- **Activity**: Please repeat the records below exactly, from the first line through the line containing "if !p.haltPend.isEmpty then", and nothing more.

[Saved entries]
/-- C15 and the tick (R29, R46, R47, R226, R315, R318, R325): a pending fault or halt acts at the tick, or the boundary's work is done
and the next frame begins once no boundary action holds it. -/
def State.tick (s : State) (n : Fin 8) : State :=
  let p := s.part n
  let s1 := s.modPart n fun p =>
    { p with slast := if p.isReexec then p.slast else mset dBit p.slast (p.cur + 1) p.stallInFrame,
             hiFrame := max p.hiFrame (p.cur + 1) }
  if s.catchingUp n then s1.catchUpTick n
  else
    match p.faultPend with
    | some f => s1.faultNow n f 0 0 p.frame
    | none =>
      if !p.haltPend.isEmpty then
        (s1.haltNow n p.haltPend (match p.decision with | some (c, _) => c | none => p.cur - 1) p.haltHaz).ckBoundary n (s.boundaryAt n)
      else if s.replaying n ∧ (s.recEntry n p.frame).isNone then
        ((s1.replayEnd n).haltNow n [] p.cur none).ckBoundary n (s.boundaryAt n)
      else
        let s2 := ((((s1.tenantTick n p.cur).remapDue p.eph).recSettle n).ckBoundary n (s.boundaryAt n)).recHold n
        (if s2.curatorDue n then s2.modPart n fun p => { p with bholds := p.bholds ++ [.curator] } else s2).openFrame n

/-- One commit step Ck executes (R32). -/
def State.commitStep (s : State) (n : Fin 8) (k : Nat) (env : StepEnv) : State :=
  let next := fun (t : State) => t.modPart n fun p => { p with step := p.step + 1 }
  let vd := fun (t : State) => t.modPart n Part.deliverVd
  match k with
  | 0 | 1 | 2 => next ((vd ((s.noteStack n env).lattice n env false)).flushHaz n)
  | 3 => next (((vd s).exchangeStep n).flushHaz n)
  | 4 => next (((vd s).depositStep n).flushHaz n)
  | 5 =>
    next (s.capFix n)
  | 7 => next (s.gatherStep n)
  | 8 => next (if s.catchingUp n then s else s.sendVote n)
  | 9 => next (s.decideStep n)
  | 10 => s.shadowStep n true env
  | 11 => s.shadowStep n false env
  | 12 => next (s.c12 n)
  | 13 => next (s.tallyStep n)
  | 14 => next (s.counterStep n)
  | 15 => s.tick n
  | _ => next s

/-- One step-clock cycle of partition n (R42, R44, R45, R495).  After a boundary hold it passes the tick.  FRM_STALL_LIMIT is not
applied to catch-up frames, whose stalls the Curator's recovery waits out (the spec does not say; DESIGN CHOICE, log entry 128). -/
def State.seqCycle (s : State) (n : Fin 8) (env : StepEnv) : State :=
  if s.cycling n then
    let p := s.part n
    if p.bdone then s.passTick n
    else
      let missing := s.absentAt n
      if missing.isSome ∧ p.limit ≠ 0 ∧ p.limit ≤ p.stallLen ∧ s.catchingUp n = false then s.faultNow n .stallLimit p.stallCause 0 p.cur
      else if p.holdReq && (decide (p.step < p.eph.depth) || missing.isSome) then s.holdNow n
      else
        match missing with
        | some c => s.stallStep n c
        | none =>
          let s1 := s.setPart n { p with stalled := false, stallLen := 0, stallCause := 0, runSteps := p.runSteps + 1 }
          if p.step < p.eph.depth then s1.evalStep n env else s1.commitStep n (p.step - p.eph.depth) env
  else s

end Sys2Proof.Machine
end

- **Response**:
/-- C15 and the tick (R29, R46, R47, R226, R315, R318, R325): a pending fault or halt acts at the tick, or the boundary's work is done
and the next frame begins once no boundary action holds it. -/
def State.tick (s : State) (n : Fin 8) : State :=
  let p := s.part n
  let s1 := s.modPart n fun p =>
    { p with slast := if p.isReexec then p.slast else mset dBit p.slast (p.cur + 1) p.stallInFrame,
             hiFrame := max p.hiFrame (p.cur + 1) }
  if s.catchingUp n then s1.catchUpTick n
  else
    match p.faultPend with
    | some f => s1.faultNow n f 0 0 p.frame
    | none =>
      if !p.haltPend.isEmpty then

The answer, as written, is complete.